Omeprazol und Pantoprazol sind die Präparate, die wesentlich gängiger sind und den Markt beherrschen. Diese stehen auch in der Kritik, allerdings, weil sie zu leichtfertig und zu lange verordnet werden. Darüber gibt es große Diskussionen in der Medizin und in der Pharmakologie, aber geändert hat sich bislang nichts.
Laut Wissenschaftlichem Institut der AOK wurden Arzneimittel mit dem Wirkstoff Ranitidin vergangenes Jahr 748 000-mal verordnet. Wie ist diese Zahl einzuordnen?
Das ist nicht so viel. Es werden Millionen anderer Medikamente mit Stoffen aus der Wirkgruppe von Omeprazol und Pantoprazol verordnet. Ranitidin war in den 80erJahren das wichtigste Mittel gegen Magengeschwüre, das war eine Revolution. Inzwischen haben die beiden Präparate ihm den Rang abgelaufen. Man kann Magensäure auf verschiedene Arten binden, so etwa bei „Rennie“. Wenn ein Medikament aber in die Säurebildung der Zellen eingreift, ist das viel gravierender.
Wie kann es überhaupt zu solchen Verunreinigungen kommen?

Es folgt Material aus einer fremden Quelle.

/-- The refusals of RUN and STEP (R179). -/
def State.runCodes (s : State) (p : Ply) : List Nat :=
  (if s.notIn p.members [2] ∨ p.members.any fun m => m.1 = s.pkg ∧
      (s.spFlag fSPN_STAT_EXC_HALT m.2 ∨ s.spFlag fSPN_STAT_DOUBLE m.2) then [7] else []) ++
    (if p.stopped then [8] else [])

/-- RUN, HALT and STEP of a ply (R179). -/
def State.jobRun (s : State) (d : Nat) (v : W64) (o : RunOp) : PlyJob :=
  s.jobOn d v (fun p => if o = .halt then [] else s.runCodes p)
    fun p t => match p.members.head? with | some m => t.runOp m.2 o | none => t

/-- The pairs of a REFORM descriptor: member index and replacement (Table PLY-5). -/
def reformPairs (h : PlyHdr) (ws : List Nat) : List (Nat × Nat × Nat) :=
  (List.range h.count).map fun k => ((ws[2 * k]?).getD 0 % 2 ^ 22, (plyEntry ((ws[2 * k + 1]?).getD 0)).1)

/-- The codes of a REFORM of a ply with the words of a list (R190). -/
def State.reformCodes (s : State) (d : Nat) (p : Ply) (h : PlyHdr) (ws : List Nat) : List Nat :=
  let pairs := reformPairs h ws
  s.rollbackBusy p ++
    ((List.range h.count).flatMap fun k =>
      (if 2 ^ 22 ≤ (ws[2 * k]?).getD 0 then [1] else []) ++ (plyEntry ((ws[2 * k + 1]?).getD 0)).2) ++
    (if pairs.any fun q => p.members.length ≤ q.1 then [3] else []) ++
    (if hasDup (pairs.map (·.1)) || hasDup (pairs.map (·.2)) then [5] else []) ++
    (pairs.flatMap fun q => s.freeCodes (s.plyKey d) q.2) ++
    (if s.notIn ((p.members.zipIdx.filter fun x => !p.lost.contains x.2).map (·.1)) [2, 5] then [7] else [])

/-- REFORM (R190) of a descriptor. -/
def State.jobReform (s : State) (d : Nat) (v : W64) (x : Option PlyDesc) : PlyJob :=
  let home := if (s.target d v).isNone then [0xA] else []
  match x with
  | none => ⟨home ++ [4], none, targetId v, [], fun t => (t, 0)⟩
  | some x =>
    let h := x.hdr
    match s.target d v, x.list with
    | some p, some ws =>
      let pairs := reformPairs h ws
      ⟨h.codes ++ s.reformCodes d p h ws, some h, targetId v, s.here (pairs.map (·.2)),
        fun t => (t.reformPly p pairs, (p.reformed pairs).identity)⟩
    | _, _ => ⟨home ++ h.codes ++ x.fault, some h, targetId v, [], fun t => (t, 0)⟩

/-- The job of a command (Table PLY-6), with the descriptor that FORM, JOIN and REFORM read. -/
def State.plyJob (s : State) (d : Nat) (v : W64) (x : Option PlyDesc) : PlyJob :=
  match getBits v 3 0 with
  | 1 => s.jobForm d v x
  | 2 => s.jobJoin d v x
  | 3 => s.jobSplit d v
  | 4 => s.jobDissolve d v
  | 5 => s.jobRun d v .run
  | 6 => s.jobRun d v .halt
  | 7 => s.jobRun d v .step
  | 8 => s.jobReform d v x
  | _ => PlyJob.fail 1 none 0

/-- The descriptor a command reads (R187): FORM, JOIN and REFORM only. -/
def State.plyDesc (s : State) (d : Nat) (v : W64) : Option PlyDesc :=
  match getBits v 3 0 with
  | 1 | 2 => s.plyRead d formLen
  | 8 => s.plyRead d reformLen
  | _ => none

/-! ## Claims (R182) -/

/-- PLY_ENTRY.STATE of a spindle. -/
def State.setEntryState (s : State) (sp st : Nat) : State := s.setFld fPLY_ENTRY_STATE (spDie sp) (spIdx sp) st

/-- The spindles a command names are claimed. -/
def State.claim (s : State) (sps : List Nat) : State := s.each sps fun q t => t.setEntryState q 3

/-- Claims are released: a spindle that is still claimed is FREE, or a MEMBER of the ply it was in. -/
def State.unclaimAll (s : State) (sps : List Nat) : State :=
  s.each sps fun q t => if t.entryState q = 3 then t.setEntryState q (if (t.plyOf q).isSome then 1 else 0) else t

/-- The descriptor a sequencer keeps while it runs a command with claims. -/
def State.plyRun (s : State) (d : Nat) : Option PlyDesc := sget none s.plyRuns d

/-- Set it. -/
def State.setPlyRun (s : State) (d : Nat) (x : Option PlyDesc) : State := { s with plyRuns := sset none s.plyRuns d x }

/-- The command of a kept descriptor, as it stands now. -/
def State.jobNow (s : State) (d : Nat) (x : PlyDesc) : PlyJob := s.plyJob d (s.reg .PLY_CMD d 0) (some x)

/-- The claims of the command that runs are released. -/
def State.unclaim (s : State) (d : Nat) : State :=
  match s.plyRun d with
  | some x => (s.unclaimAll (s.jobNow d x).claims).setPlyRun d none
  | none => s

/-- A write that is refused (R187). -/
def State.plyRefused (s : State) (d : Nat) : State :=
  (s.setFld fPLY_CMD_STAT_REFUSED d 0 1).event 0x1131 .warn (plyUnit d) 0

/-- A spindle's own request. -/
def fromSpindle : Master → Bool
  | .spindle _ => true
  | _ => false

/-- PLY_CMD takes a command: it shows what was written, and the sequencer is BUSY (R187); the answers it will have from
other packages are drawn. -/
def State.plyTaken (s : State) (d : Nat) (v : W64) : State :=
  let t := ((((s.setFld fPLY_CMD_PKG d 0 (getBits v 63 52)).setFld fPLY_CMD_SPINDLE d 0 (getBits v 42 32)).setFld
    fPLY_CMD_OP d 0 (getBits v 3 0)).setFld fPLY_CMD_STAT_BUSY d 0 1).setLat .plyKey d 0 s.free
  { t with free := s.free + 1 }

/-- The completion doorbell of a header is kept; LIST_FAULT rings none (R187). -/
def State.keepBell (s : State) (d : Nat) (j : PlyJob) (c : Nat) : State :=
  match j.hdr with
  | some h => if h.dbe ∧ c ≠ 4 then
      ((s.setLat .plyDbe d 0 1).setLat .plyDbbit d 0 h.dbbit).setLat .plyDbTarget d 0 h.dbTarget.toNat
    else s.setLat .plyDbe d 0 0
  | none => s.setLat .plyDbe d 0 0

/-- A command starts (R182, R187): one that fails a check changes nothing; FORM, JOIN and REFORM claim what they name and
take effect when they complete; the others take effect at once. -/
def State.plyStart (s : State) (d : Nat) (x : Option PlyDesc) (j : PlyJob) : State :=
  let c := (lowest j.codes).getD 0
  let t := ((s.keepBell d j c).setLat .plyResult d 0 (c + 1)).setLat .plyId d 0 j.named
  if c ≠ 0 then t
  else match x with
    | some x => (t.claim j.claims).setPlyRun d (some x)
    | none => let u := j.act t; u.1.setLat .plyId d 0 u.2

/-- A write to PLY_CMD (R187): refused while BUSY or from a spindle; else the command starts. Its result shows when it
completes. -/
def State.plyCmdWrite (s : State) (m : Master) (d : Nat) (v : W64) (job : State → Option PlyDesc → PlyJob) : State :=
  if s.flag fPLY_CMD_STAT_BUSY d 0 || fromSpindle m then s.plyRefused d
  else
    let t := s.plyTaken d v
    let x := t.plyDesc d v
    t.plyStart d x (job t x)

/-- A claimed command takes effect, whole or not at all (R182): its checks are made again once its claims are released. -/
def State.plyEffect (s : State) (d : Nat) : State :=
  match s.plyRun d with
  | none => s
  | some x =>
    let t := s.unclaim d
    let j := t.jobNow d x
    match (lowest j.codes).getD 0 with
    | 0 => let u := j.act t; u.1.setLat .plyId d 0 u.2
    | c => t.setLat .plyResult d 0 (c + 1)

/-- A sequencer's command shows its result (R187, R569): BUSY clears, the event is recorded, and the doorbell of the header is
delivered or discarded. -/
def State.plyResult (s : State) (d : Nat) : State :=
  let r := s.lat .plyResult d 0
  let id := s.lat .plyId d 0
  let t := ((s.setFld fPLY_CMD_STAT_BUSY d 0 0).setFld fPLY_CMD_STAT_RESULT d 0 (r - 1)).setLat .plyResult d 0 0
  let t :=
    if r = 1 then
      ((t.setFld fPLY_CMD_ID_PKG d 0 (id / 2 ^ 52)).setFld fPLY_CMD_ID_SPINDLE d 0 id).event 0x1130 .note
        (plyUnit d) id
    else t.event 0x1131 .warn (plyUnit d) (r - 1)
  if s.lat .plyDbe d 0 = 1 then
    let tgt := BitVec.ofNat 64 (s.lat .plyDbTarget d 0)
    match t.ring d (plyUnit d) tgt (2 ^ s.lat .plyDbbit d 0) with
    | some u => u
    | none => t.event 0x1135 .warn (plyUnit d) (id + tgt.toNat * 2 ^ 64)
  else t

/-- A sequencer's command completes. -/
def State.plyComplete (s : State) (d : Nat) : State := if s.lat .plyResult d 0 = 0 then s else (s.plyEffect d).plyResult d

end Sys2Proof.Machine
end

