/-- A write of QD_RGN_CMD (R206): refused while BUSY, or from a master other than a host port or the active
warden. -/
def State.rgnCmd (s : State) (m : Master) (d : Nat) (v : W64) (f : Nat → State → State) : State :=
  s.toDie d fun t =>
    if t.flag fQD_RGN_STAT_BUSY d 0 || !t.hostOrActive m then (t.setFld fQD_RGN_STAT_REFUSED d 0 1).qdRefused d
    else f (getBits v 15 8) (t.plainWrite .QD_RGN_CMD d 0 v)

/-- Copy the staged words into a slot and its mirror entry. -/
def State.placeRgn (s : State) (d k : Nat) (mirror : Bool) : State :=
  let t := (((s.setReg .QD_RGN0 d k (s.reg .QD_RGN_STAGE0 d 0)).setReg .QD_RGN1 d k (s.reg .QD_RGN_STAGE1 d 0)).setReg
    .QD_RGN2 d k (s.reg .QD_RGN_STAGE2 d 0)).setReg .QD_RGN3 d k (s.reg .QD_RGN_STAGE3 d 0)
  let t := (t.setReg .QD_RGN_INFO d k 1).setLat .rgnHurt d k 0
  if mirror then
    let p := s.partner d
    let u := (((t.setReg .QD_MIR0 p k (s.reg .QD_RGN_STAGE0 d 0)).setReg .QD_MIR1 p k (s.reg .QD_RGN_STAGE1 d 0)).setReg
      .QD_MIR2 p k (s.reg .QD_RGN_STAGE2 d 0)).setReg .QD_MIR3 p k (s.reg .QD_RGN_STAGE3 d 0)
    u.setReg .QD_MIR_INFO p k 1
  else t

/-- LOAD (R203, R204): the staged descriptor is checked, and the slot becomes LOADING. -/
def execRegionLoad (m : Master) (d : Nat) (v : W64) (s : State) : Out :=
  ifUnit (isQuarry d) (if getBits v 3 0 = 1 then s.rgnCmd m d v fun k t =>
    match lowest (t.loadCodes d k) with
    | some c => t.rgnFail d c
    | none => ((t.placeRgn d k (t.staged d).mirror).setFld fQD_RGN_STAT_BUSY d 0 1).setLat .rgnDue d 0 (k + 1)
  else s)

/-- Bytes of memory copied to another place, which then holds what the source holds: a lost block or an error that cannot be
mended is lost there too. -/
def State.copyBytes (s : State) (a b n : Nat) : State :=
  let src := s.mem.filter fun c => decide (a ≤ c.1) && decide (c.1 < a + n)
  let bad := s.flaws.filter fun x => x.2 == 2 && decide (a ≤ 64 * x.1) && decide (64 * x.1 < a + n) && (s.rebuilder (64 * x.1)).isNone
  let t := s.clearBytes b n
  { t with
    mem := src.foldl (fun m c => sset memBlank m (b + (c.1 - a)) c.2) t.mem
    losses := if s.losses.isEmpty then [] else .copied b a n :: s.losses
    flaws := bad.foldl (fun m x => sset 0 m ((b + (64 * x.1 - a)) / 64) 2)
      (t.flaws.filter fun x => !(decide (b ≤ 64 * x.1) && decide (64 * x.1 < b + n))) }

/-- A region command completes (Table QD-4, DONE). -/
def State.rgnDone (s : State) (d : Nat) : State :=
  (((s.setFld fQD_RGN_STAT_RESULT d 0 0).setFld fQD_RGN_STAT_BUSY d 0 0).setLat .rgnDue d 0 0).event 0x2111 .note
    (engineUnit d) 0

/-- STATE of a region whose command ends: DAMAGED where it holds a block lost while LOADING (R228). -/
def State.loadedState (s : State) (d k st : Nat) : Nat := if s.lat .rgnHurt d k ≠ 0 then 4 else st

/-- A LOAD ends (R204): parity and copy stand, and the slot is ACTIVE. -/
def execRegionLoadDone (d : Nat) (s : State) : Out :=
  ifUnit (isQuarry d)
    (let k := s.lat .rgnDue d 0 - 1
    if s.lat .rgnDue d 0 ≠ 0 ∧ s.rgnState d k = 1 then
      let r := s.rgn d k
      let p := s.partner d
      if r.mirror then
        if s.quarryUp p && s.mirState p k == 1 then
          let t := (s.copyBytes r.base r.mbase r.size).setFld fQD_RGN_INFO_STATE d k (s.loadedState d k 2)
          let t := (t.setFld fQD_RGN_INFO_MIRROR_OK d k 1).setFld fQD_MIR_INFO_STATE p k 2
          (t.setFld fQD_MIR_INFO_MIRROR_OK p k 1).rgnDone d
        else (s.setFld fQD_RGN_INFO_STATE d k (s.loadedState d k 3)).rgnDone d
      else (s.setFld fQD_RGN_INFO_STATE d k (s.loadedState d k 2)).rgnDone d
    else s)

/-- The quarry whose skein an UNLOAD of slot `k` must find free of the region's records (R205, R225). -/
def State.servingDie (s : State) (d k : Nat) : Nat := if s.lat .servedBy d k ≠ 0 then s.lat .servedBy d k - 1 else d

/-- UNLOAD (R205): the slot becomes UNLOADING. -/
def execRegionUnload (m : Master) (d : Nat) (v : W64) (s : State) : Out :=
  ifUnit (isQuarry d) (if getBits v 3 0 = 2 then s.rgnCmd m d v fun k t =>
    if t.rgnState d k = 0 then t.rgnFail d 0xB
    else if (t.skein (t.servingDie d k)).any fun r => r.handle == t.handleOf d k then t.rgnFail d 0xC
    else ((t.setFld fQD_RGN_INFO_STATE d k 5).setFld fQD_RGN_STAT_BUSY d 0 1).setLat .rgnDue d 0 (k + 1)
  else s)

/-- A table word has not finished on a region. -/
def State.wordOn (s : State) (d k : Nat) : Bool :=
  (List.range nSpindles).any fun sp => s.lat .tblFly sp 0 == 1 + k + 256 * d &&
    match (s.spin sp).spool.head? with | some e => e.started | none => false

/-- A region slot is empty again. -/
def State.emptySlot (s : State) (d k : Nat) : State :=
  let t := (((s.setReg .QD_RGN0 d k 0).setReg .QD_RGN1 d k 0).setReg .QD_RGN2 d k 0).setReg .QD_RGN3 d k 0
  t.setReg .QD_RGN_INFO d k 0

/-- A mirror entry is empty again. -/
def State.emptyMir (s : State) (d k : Nat) : State :=
  let t := (((s.setReg .QD_MIR0 d k 0).setReg .QD_MIR1 d k 0).setReg .QD_MIR2 d k 0).setReg .QD_MIR3 d k 0
  t.setReg .QD_MIR_INFO d k 0

/-- An UNLOAD ends (R205, R225): the slot and its mirror entry are free; a region its partner served returns to
its own quarry. -/
def execRegionUnloadDone (d : Nat) (s : State) : Out :=
  ifUnit (isQuarry d)
    (let k := s.lat .rgnDue d 0 - 1
    if s.lat .rgnDue d 0 ≠ 0 ∧ s.rgnState d k = 5 ∧ s.wordOn d k = false then
      let by_ := s.lat .servedBy d k
      if by_ ≠ 0 then ((((s.emptyMir (by_ - 1) k).setLat .servedBy d k 0).emptySlot d k).reroute).rgnDone d
      else
        let mirrored := (s.rgn d k).mirror && s.quarryUp (s.partner d) &&
          s.mirState (s.partner d) k != 0 && sliceDie (s.mir (s.partner d) k).base == d
        (((if mirrored then s.emptyMir (s.partner d) k else s)).emptySlot d k).rgnDone d
    else s)

/-- A reserved OP (R203). -/
def execRegionBadCommand (m : Master) (d : Nat) (v : W64) (s : State) : Out :=
  ifUnit (isQuarry d)
    (if getBits v 3 0 = 0 ∨ 3 ≤ getBits v 3 0 then s.rgnCmd m d v fun _ t => t.rgnFail d 1 else s)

Das ist noch etwas unklar. Im konkreten Fall war es eine Onlineapotheke aus den USA, die das bei einer Prüfung herausgefunden hat. Es gibt nun zwei Theorien dazu: Die Verunreinigung könnte durch ein Lösungsmittel zustande gekommen sein. Wenn ich ein Medikament herstellen will, muss ich einen Wirkstoff in eine klare Lösung einbringen. Das ist vergleichbar mit einem Instantkaffee zu Hause: Da ist es das Wasser, in dem das Kaffeepulver aufgelöst wird. Im Labor ist es ein Lösungsmittel. Das könnte dazu geführt haben, dass diese potenziell kanzerogenen Wirkstoffe entstanden sind. Die zweite Möglichkeit ist, dass Ranitidin diese krebserregenden Stoffe auch selbst bilden kann. Ich glaube allerdings nicht, dass die von der Onlineapotheke festgestellte Menge des verunreinigenden Stoffs von drei Milligramm pro Tablette korrekt ist. Das kann einfach nicht sein. Das würde eine große Krebsgefahr bedeuten.
Die Verunreinigungen von Ranitidin wurden im Rahmen einer vorsorglichen Untersuchung gefunden. Wie wichtig sind solche Checks?
Die große Frage ist ja: Was kann in Medikamenten alles drin sein? Im aktuellen Fall hat eine Apotheke in Connecticut die Medikamente kontrolliert, die sie auch verkauft. Das ist eigentlich eine fürsorgliche Verhaltensweise. Das würde man sich für Deutschland auch wünschen.